Frankly, I have no idea how many people will use this feature, or what its killer applications will turn out to be. As is often the case with new A.I. tools, we’ll just have to wait and see.
Siri on Steroids
Now, let’s talk about what I consider the more impressive of the two features: ChatGPT’s new voice feature, which allows users to talk to the app and receive spoken responses.
Using the feature is easy: Just tap a headphone icon and start talking. When you stop, ChatGPT converts your words to text using OpenAI’s speech-recognition system, Whisper, which generates a response and speaks the answer back to you using a new text-to-speech algorithm the company developed, using one of five synthetic A.I. voices. (The voices, which include both male and female voices, were generated using short samples from professional voice actors whom OpenAI hired. I picked “Ember,” a peppy-sounding male voice.)
I tested ChatGPT’s voice feature for several hours on a bunch of different tasks — reading a bedtime story to my toddler, chatting with me about work-related stress, helping me analyze a recent dream I had. It did all of these fairly well, especially when I gave it some golden prompts and told it to emulate a friend, a therapist or a teacher.
What stood out, in these tests, is how different talking to ChatGPT feels from talking to older generations of A.I. voice assistants, like Siri and Alexa. Those assistants, even at their best, can be wooden and flat. They answer one question at a time, often by looking something up on the internet and reading it aloud word for word, or choosing from a finite number of programmed answers.
ChatGPT’s synthetic voice, by contrast, sounds fluid and natural, with slight variations in tone and cadence that make it feel less robotic. It was capable of having long, open-ended conversations on almost any subject I tried, including prompts I was pretty sure it hadn’t encountered before. (“Tell me the story of ‘The Three Little Pigs’ in the character of a total frat bro” was a sleeper hit.)
Most people probably won’t use A.I. chatbots this way. For many tasks, it’s still faster to type than talk, and waiting around for ChatGPT to read out long responses was annoying. (It didn’t help that the app was slow and glitchy at times, and often inserted pauses before responding — the result of some technical issues with the beta version of the app I tested that OpenAI told me would be ironed out eventually.)

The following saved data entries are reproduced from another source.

/-- CT_ADD FOLD (R164, R165): the checks at dispatch, the incomplete bit, then the sum or the wait for numbers. -/
def startCtFold (s : State) (id : Nat) (h : DescHdr) (o : CtAddOps) : State :=
  let p := h.p.val
  let r := ringAt s p o.paramAddr
  let d := refOf (pread s p o.dstRef 16)
  let old := headerAt s p d
  let init := bvBit o.flags 0
  let heldByOther := old.fmt == 0x0110 && old.incomplete && old.roundId != o.a
  match (windowFor (part s p) .submit o.a).filter Window.readable with
  | none => refuse s id stPolicy
  | some w =>
    let metas := [d.c0, d.c1].flatMap (fun c => (List.range r.chain).flatMap (fun i =>
      (List.range (r.size / 4096)).map (fun t => (r.q i, unitMeta s p (limbUnit c o.limbStride r.limbUnits i + 4 * t)))))
    let formOk := init || (ctFormOk r { old with incomplete := false } && old.ntt && old.level + 1 == r.chain &&
      old.roundId == o.a && metas.all (fun e => foldTileOk o w e.1 e.2))
    if !r.valid || heldByOther || !formOk || ringOf w.paramBlock ≠ r then refuse s id stPolicy
    else if !init && old.tag != field (part s p).policy 0x60 8 then refuse s id stKeyTag
    else if r.chain = 1 then refuse s id stLevel
    else
      let held := heldHeader init o.a (pread s p d.hdr 64)
      let s1 := writeHeaders (useRing s p o.paramAddr) p [(d.hdr, held)]
      if rangeReady w o.seqFirst o.seqCount then foldReady s1 id h o w else waitIn s1 id .numbers

/-! KEYSWITCH and ROTATE -/

/-- Operand ranges of KEYSWITCH and ROTATE (Table 6.7). -/
def ksRange (rotate : Bool) (o : KsOps) : Bool :=
  decide (1 ≤ o.ctCount) && decide (o.ctCount ≤ 16) && (rotate || o.galois == 0)

/-- Input and output references of a list operator. -/
def ksRefs (s : State) (p inList outList n : Nat) : List (CtRef × CtRef) :=
  (refsAt s p inList n).zip (refsAt s p outList n)

/-- Units of the working area (R167). -/
def ksWorkUnits (s : State) (p : Nat) (r : RingParams) (o : KsOps) : Nat :=
  let ms := (refsAt s p o.inList o.ctCount).map (fun c => (headerAt s p c).level + 1)
  (ms.map (fun m => (3 * (m + r.special) - r.alpha) * r.limbUnits)).sum

/-- The working area's units. -/
def ksWork (s : State) (p : Nat) (o : KsOps) : Claim :=
  { first := tileIx o.workTile, units := ksWorkUnits s p (ringAt s p o.paramAddr) o }

/-- The tiles of the inputs of a list operator. -/
def inClaims (s : State) (p : Nat) (r : RingParams) (refs : List (CtRef × CtRef)) (stride : Nat) : List Claim :=
  refs.flatMap (fun e => ctClaims e.1 2 stride r.limbUnits ((headerAt s p e.1).level + 1))

/-- The tiles of the outputs of a list operator that drops limbs: it names those it writes (R172). -/
def outClaims (s : State) (p : Nat) (r : RingParams) (refs : List (CtRef × CtRef)) (stride drop : Nat) : List Claim :=
  refs.flatMap (fun e => ctClaims e.2 2 stride r.limbUnits ((headerAt s p e.1).level + 1 - drop))

/-- The units of the pinned key that a descriptor names (R190). -/
def pinnedKey (x : Partition) (o : KsOps) : Option PinEntry :=
  x.pins.find? (fun e => e.first == tileIx o.keyAddr)

/-- The tiles a KEYSWITCH or ROTATE names; a pinned key's units too (R190). -/
def ksClaims (s : State) (p : Nat) (o : KsOps) : List Claim :=
  let r := ringAt s p o.paramAddr
  let refs := ksRefs s p o.inList o.outList o.ctCount
  inClaims s p r refs o.limbStride ++ outClaims s p r refs o.limbStride 0 ++ [ksWork s p o] ++
    (if bvBit o.flags 0 then
       match pinnedKey (part s p) o with
       | some e => [{ first := e.first, units := e.units, use := some .pin }]
       | none => []
     else [])

/-- The key-stream header a descriptor names, and whether there is one (R161, R190). -/
def ksHeader (s : State) (p : Nat) (o : KsOps) : Option KeyStream :=
  if bvBit o.flags 0 then (pinnedKey (part s p) o).map (fun e => keyStreamOf e.header)
  else some (keyStreamOf (pread s p o.keyAddr 64))

/-- The addresses of a list operator: lists, parameter block and headers (R155). -/
def listAddress (s : State) (p inList outList n paramAddr : Nat) : Bool :=
  let x := part s p
  ringFits s p paramAddr && addrFits x inList (16 * n) 1 && addrFits x outList (16 * n) 1 &&
    (ksRefs s p inList outList n).all (fun e => headerFits x e.1 && headerFits x e.2)

/-- The length of a key stream agrees with the parameter block (Table 6.5). -/
def keyLenOk (r : RingParams) (k : KeyStream) : Bool :=
  k.len == r.dnum * 2 * (r.chain + r.special) * r.size * 8

/-- The addresses and overlaps of a KEYSWITCH or ROTATE (R167): outputs overlap neither inputs nor the working area. A stream whose
key_len is inconsistent is refused for that (R161), not for where it would end. -/
def ksAddress (s : State) (p : Nat) (o : KsOps) : Bool :=
  let x := part s p
  let r := ringAt s p o.paramAddr
  let refs := ksRefs s p o.inList o.outList o.ctCount
  let tiles := fun (pick : CtRef × CtRef → CtRef) => refs.flatMap (fun e =>
    ctTiles (pick e) 2 o.limbStride r.limbUnits ((headerAt s p e.1).level + 1))
  let k := keyStreamOf (pread s p o.keyAddr 64)
  listAddress s p o.inList o.outList o.ctCount o.paramAddr &&
    refsApart (tiles (fun e => e.2)) (tiles (fun e => e.1) ++ [ksWork s p o]) (refs.map (fun e => e.2)) (refs.map (fun e => e.1)) &&
    limbsApart o.limbStride r.limbUnits r.chain &&
    (bvBit o.flags 0 || (o.keyAddr / 2 ^ 60 == 0 && addrFits x o.keyAddr 64 1 &&
      (!keyLenOk r k || addrFits x o.keyAddr (64 + k.len) 1)))

/-- Limb `l` of part `part_` of digit `j` of a key (R160). -/
def keyLimb (s : State) (p : Nat) (r : RingParams) (o : KsOps) (j part_ l : Nat) : List Nat :=
  let off := ((j * 2 + part_) * (r.chain + r.special) + l) * r.size * 8
  let a := if bvBit o.flags 0 then pocketAddr (tileIx o.keyAddr) + off else o.keyAddr + 64 + off
  (elems 8 (pread s p a (r.size * 8))).map (fun x => x % r.q l)

/-- Two polynomials multiplied point by point and added to a third. -/
def mulAdd (q : Nat) (acc a b : List Nat) : List Nat := zip3 (fun x y z => (z + x * y) % q) a b acc

/-- The limb numbers of the extended basis at `m` limbs: chain limbs below m, then the special limbs. -/
def extended (r : RingParams) (m : Nat) : List Nat := List.range m ++ (List.range r.special).map (fun k => r.chain + k)

/-- Digit `j` of c1 raised to the extended basis, limb by limb in NTT form (R168 steps 1 and 2). -/
def raiseDigit (r : RingParams) (m j : Nat) (c1 coeffs : List (List Nat)) : List (List Nat) :=
  let own := (List.range m).filter (fun i => decide (r.alpha * j ≤ i) && decide (i < r.alpha * (j + 1)))
  let others := (extended r m).filter (fun i => !own.contains i)
  let conv := baseConvert r.size (own.map r.q) (others.map r.q) (own.map (fun i => coeffs.getD i []))
  (extended r m).map (fun i =>
    if own.contains i then c1.getD i []
    else nttFwd (r.q i) (r.psi i) r.log2N (conv.getD (others.idxOf i) []))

But I can see the appeal. Having an A.I. speak to you in a humanlike voice is a more intimate experience than reading its responses on a screen. And after a few hours of talking with ChatGPT this way, I felt a new warmth creeping into our conversations. Without being tethered to a text interface, I felt less pressure to come up with the perfect prompt. We chatted more casually, and I revealed more about my life.

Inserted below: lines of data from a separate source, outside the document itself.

-- ==== Sys2Proof/Machine/Completion.lean ====
section
/-! DEFINITION. Passes, commits and completions (R78, R80, R100, R142, R196, R224, R226, R403). -/

namespace Sys2Proof.Machine

/-! Passes -/

/-- Count what a pass took: engine time in the partition's record (Table 12.9), and the debug counters. Cycles are those
of the slot's running frequency code, in 10 MHz; stalls, Pocket reads and filler are free values (Table 17.4). -/
def countPass (p : Nat) (j : TileJob) (s : State) (l : Nat) : State :=
  let ns := now s - j.startFt
  let n := (slotOfEngine s l).getD 0
  let scopes := [(1, p), (2, l / 8), (5, l / 64)]
  let s1 := if j.replays = 0 then modUsage s p (fun u => { u with engineNs := satAdd u.engineNs ns }) else s
  let s2 := countEvent s1 3 scopes (ns * min (slotOf s n).op (slotOf s n).ceiling / 100)
  spendFree ([4, 5, 7, 16].foldl (fun t ev => countEvent t ev scopes (freeNat t 4)) s2)

/-- Errors that ECC corrected in the Cuff of an engine's slot during a pass: each is counted and logged (R129, Table 18.10). -/
def correctCuff (s : State) (l corrected : Nat) : State :=
  match slotOfEngine s l with
  | none => s
  | some n =>
    (List.range corrected).foldl (fun t _ =>
      logFault (modSlot t n (fun x => { x with corrected := x.corrected + 1 })) { cls := 1, code := 0x01, unitKind := 1, unitIndex := n }) s

/-- The pass that engine `l` runs as the first of its group, with its descriptor: every engine of the group has come to it, and none
still stalls on a tile that has not committed (R78, R79). -/
def runningPass (s : State) (l : Nat) : Option (InFlight × TileJob) :=
  (firstPass s l (fun j => !j.passDone)).filter (fun e =>
    e.2.engine == l && e.2.engines.all (fun k => atPass s e.1 e.2 k && (firstPass s k (fun i => i.passDone)).isNone))

/-- The slots that run a pass. -/
def passSlots (s : State) (j : TileJob) : List Nat := j.engines.filterMap (slotOfEngine s)

/-- The pass of an engine ends (R78): the sets of each engine of its group swap roles and their next passes begin. One that ran again
after a mismatch counts as a replayed pass (R145). -/
def endPass (s : State) (f : InFlight) (j : TileJob) : State :=
  let s1 := j.engines.foldl (countPass f.h.p.val j) s
  let s2 := modPass (modFlight s1 f.id (fun g =>
      { g with replays := g.replays + bit j.mismatched,
               touched := g.touched ++ (passSlots s j).filter (fun n => !g.touched.contains n) }))
    f.id j.engine (fun i => { i with passDone := true })
  j.engines.foldl beginNext s2

/-- A pass whose check residues differ for the first time: its outputs are discarded, the mismatch is logged and counted, and the
pass runs again on the same slot (R145). Table 18.10 has no code for it: the code is a free value (log entry 107). -/
def rerunPass (s : State) (f : InFlight) (j : TileJob) : State :=
  let s1 := j.engines.foldl (countPass f.h.p.val j) s
  let r : Report :=
    { cls := 1, code := freeNat s1 1, p := f.h.p.val, unitKind := 1, unitIndex := (slotOfEngine s j.engine).getD 0, tag := f.h.tag,
      opcode := f.opcode, ring := f.h.ring.val, detail := j.engine }
  modPass (modFlight (logFault (spendFree s1) r) f.id (fun g => { g with skipped := g.skipped + 1 })) f.id j.engine
    (fun i => { i with mismatched := true, replays := i.replays + 1, startFt := now s })

/-- The operators whose passes form base conversions under the check residue (R145, R159). -/
def checksResidue (op : Nat) : Bool := op == 0x48 || op == 0x44 || op == 0x45

/-! Commits -/

/-- Coordinate tiles of a submission of a window: those of the policy's dimension, or of a ciphertext's two parts (R196). -/
def wholeTiles (x : Partition) (w : Window) : Nat :=
  if x.regime = 2 then
    let r := ringOf w.paramBlock
    2 * r.chain * (r.size / 4096)
  else coordTiles x

/-- A summand of a round has been folded into one more coordinate tile: with the last its landing slot, or in the sealed regime its
staging slot, is free (R183, R196). The window of another round has its own summands. -/
def consumeOne (p round coordinate : Nat) (s : State) (n : Nat) : State :=
  match (part s p).submit.filter (fun w => w.roundId == round) with
  | none => s
  | some w =>
    let s1 := modSub s p .submit n (fun b =>
      { b with consumed := if b.consumed.contains coordinate then b.consumed else b.consumed ++ [coordinate] })
    match ((part s1 p).submit).bind (fun y => subAt y n) with
    | none => s1
    | some b =>
      if b.consumed.length < wholeTiles (part s1 p) w then s1
      else freeSlot (modSub s1 p .submit n (fun c => { c with stage := none })) p .submit n

/-- The bytes of a target that lie in the Pocket end what was resident there (R130). -/
def dropTarget (p : Nat) (s : State) (t : Nat × Bytes × Option TileMeta) : State := dropResidentAt s p t.1 t.2.1.length

/-- What a committed pass changes in the Cuffs: ranges it overwrites are no longer resident, the one it holds is (R130). -/
def residentAfter (s : State) (p : Nat) (j : TileJob) : State :=
  let s1 := j.targets.foldl (dropTarget p) s
  match j.hold with
  | some r => keepResident s1 j.engine p r.1 r.2
  | none => s1

/-- What a committed pass changes beside its tile and the Cuffs: summands consumed, mask_next, CLIP's passes, a submission's pass, a
Zipper tile (R93, R119, R181, R184, R196). -/
def afterCommit (s : State) (f : InFlight) (j : TileJob) : State :=
  let p := f.h.p.val
  let s1 :=
    match j.coord, j.clipOf with
    | some t, some n => if j.bytes.isEmpty then clipSummed s f.id n else clipCommitted s p n t
    | some t, none => j.summands.foldl (consumeOne p ((j.tmeta.map (fun m => m.roundId)).getD 0) t) s
    | none, _ => modFlight s f.id (fun g => { g with passed := g.passed ++ j.summands })
  let s2 :=
    match f.body, j.maskNext with
    | .maskExpand o, some (c, n) => commitMask s1 p o.roundId c n
    | _, _ => s1
  match f.body with
  | .zipRecv _ => zipCommitted s2 f.id
  | _ => s2

/-- A tile that another CLIP has scaled already is not written again (R184). -/
def alreadyScaled (s : State) (p : Nat) (j : TileJob) : Bool :=
  match j.coord, j.clipOf with
  | some t, some n => !j.bytes.isEmpty && clipScaled s p n t
  | _, _ => false

/-- The oldest finished tile of an engine is written with its metadata, at once (R78); the first engine of a group commits for it. -/
def commitTile (s : State) (l : Nat) : State :=
  match (firstPass s l (fun j => j.passDone)).filter (fun e => e.2.engine == l) with
  | none => s
  | some (f, j) =>
    let p := f.h.p.val
    let s1 := residentAfter (if alreadyScaled s p j then s else writeJob s p j) p j
    let s2 := modFlight s1 f.id (fun g =>
      { g with jobs := dropFirst (fun y => y.engine == l && y.passDone) g.jobs, committed := g.committed + bit j.last,
               saturated := g.saturated || j.targets.any (fun t => (t.2.2.map (fun m => m.saturated)).getD false) })
    let s3 := settlePasses (afterCommit s2 f j) f.id
    let s4 := resumeLanding s3 p .submit
    retryLandings p 256 (resumeAll s4 p)

/-! Completion -/

/-- The first of a list of descriptors in order of completion: by ft_done, then by dispatch. -/
def firstDone : List InFlight → Option InFlight
  | [] => none
  | f :: fs =>
    match firstDone fs with
    | none => if f.done.isSome then some f else none
    | some g =>
      match f.done, g.done with
      | some a, some b => if a.ft ≤ b.ft then some f else some g
      | _, _ => some g

/-- The completion record of a descriptor (Table 8.13). -/
def recordFor (s : State) (f : InFlight) (d : Done) : Record :=
  { tag := f.h.tag, slot := f.h.slot, status := d.status, gen := (part s f.h.p.val).gen, result := d.result, ftDone := d.ft,
    opcode := f.opcode, ring := f.h.ring.val, irq := bvBit f.h.hflags 1, faultRef := d.faultRef, flight := some f.id }

/-- A trace record (Table 17.6). -/
def traceBytes (f : InFlight) (r : Record) : Bytes :=
  natLe 4 r.tag ++ natLe 1 r.opcode ++ natLe 1 (f.h.p.val + 16 * f.h.ring.val) ++ natLe 1 r.status ++ natLe 1 r.gen ++
    natLe 8 f.dispatchFt.ns ++ natLe 4 (min (2 ^ 32 - 1) (f.dispatchFt.ns - f.h.stamp.ns)) ++
    natLe 4 (min (2 ^ 32 - 1) (r.ftDone - f.dispatchFt.ns)) ++ natLe 2 f.h.slot ++ natLe 2 f.touched.length ++ zeros 4

/-- CCL frame slots that partitions own (Table 12.1). -/
def cclOwned (s : State) : Nat := (s.parts.map (fun e => if e.2.mode = .free then 0 else e.2.cclSlots)).sum

/-- Write a trace record of a completed descriptor (R403). -/
def traceRecord (s : State) (f : InFlight) (r : Record) : State :=
  if regField s .dbgTraceCtrl 0 0 = 0 ∨ (regField s .dbgTraceCtrl 31 16).testBit f.h.p.val = false then s
  else
    let size := 2 ^ regField s .dbgTraceCtrl 12 8
    let used := (s.dbg.traceWr + 2 ^ 32 - reg s .dbgTraceRd % 2 ^ 32) % 2 ^ 32
    if size ≤ used ∨ 64 ≤ cclOwned s then
      { s with dbg := { s.dbg with traceDrop := (s.dbg.traceDrop + 1) % 2 ^ 32 } }
    else
      let s1 := emit s (.cclWrite (reg s .dbgTraceBase + 32 * (s.dbg.traceWr % size)) (traceBytes f r))
      { s1 with dbg := { s1.dbg with traceWr := (s1.dbg.traceWr + 1) % 2 ^ 32 } }

/-- A descriptor that ends quietly has no record (R214). -/
def quietOk (f : InFlight) (d : Done) : Bool := bvBit f.h.hflags 2 && d.status == stOk

/-- A descriptor that is done may complete: its completion ring takes its record, or it has none (R214, R223). -/
def postable (s : State) (f : InFlight) : Bool :=
  match f.done with
  | none => false
  | some d => quietOk f d || cqTakes s f.h.p.val (cqOfRing s f.h.p.val f.h.ring.val)

/-- Write the record of a descriptor that is done and forget it; a quiet one that ended OK is only counted (R214, R224). -/
def completeFlight (s : State) (f : InFlight) (d : Done) : State :=
  let p := f.h.p.val
  let r := recordFor s f d
  let s1 := { s with inflight := s.inflight.filter (fun g => g.id != f.id) }
  let s2 := if quietOk f d then s1 else postRecord s1 p (cqOfRing s p f.h.ring.val) r
  traceRecord (countEvent s2 2 (servedBy s p) 1) f r

/-- The next descriptor of a partition completes (R224). -/
def completeNext (s : State) (p : Nat) : State :=
  match firstDone ((flying s p).filter (postable s)) with
  | none => s
  | some f =>
    match f.done with
    | none => s
    | some d => retryLandings p 256 (resumeOpens (resumeAll (settleFences (completeFlight s f d) p) p) p)

end Sys2Proof.Machine
end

“It almost feels like a different product,” said Peter Deng, OpenAI’s vice president of consumer and enterprise product, who spoke with me about the new voice feature. “Because you’re no longer transcribing what you have in your head into your thumbs,” he said, “you end up asking different things.”
I know what you’re thinking: Isn’t this the plot of the movie “Her”? Will lonely, lovesick users fall for ChatGPT, now that it can listen to them and talk back?
It’s possible. Personally, I never forgot that I was talking to a chatbot. And I certainly didn’t mistake ChatGPT for a conscious being, or develop emotional attachments to it.
But I also saw a glimpse of a future in which some people may let voice-based A.I. assistants into the inner sanctums of their lives — taking the A.I. chatbots with them on the go, treating them as their 24/7 confidants, therapists, sparring partners and sounding boards.
Sounds crazy, right? And yet, didn’t all of this sound a little crazy a year ago?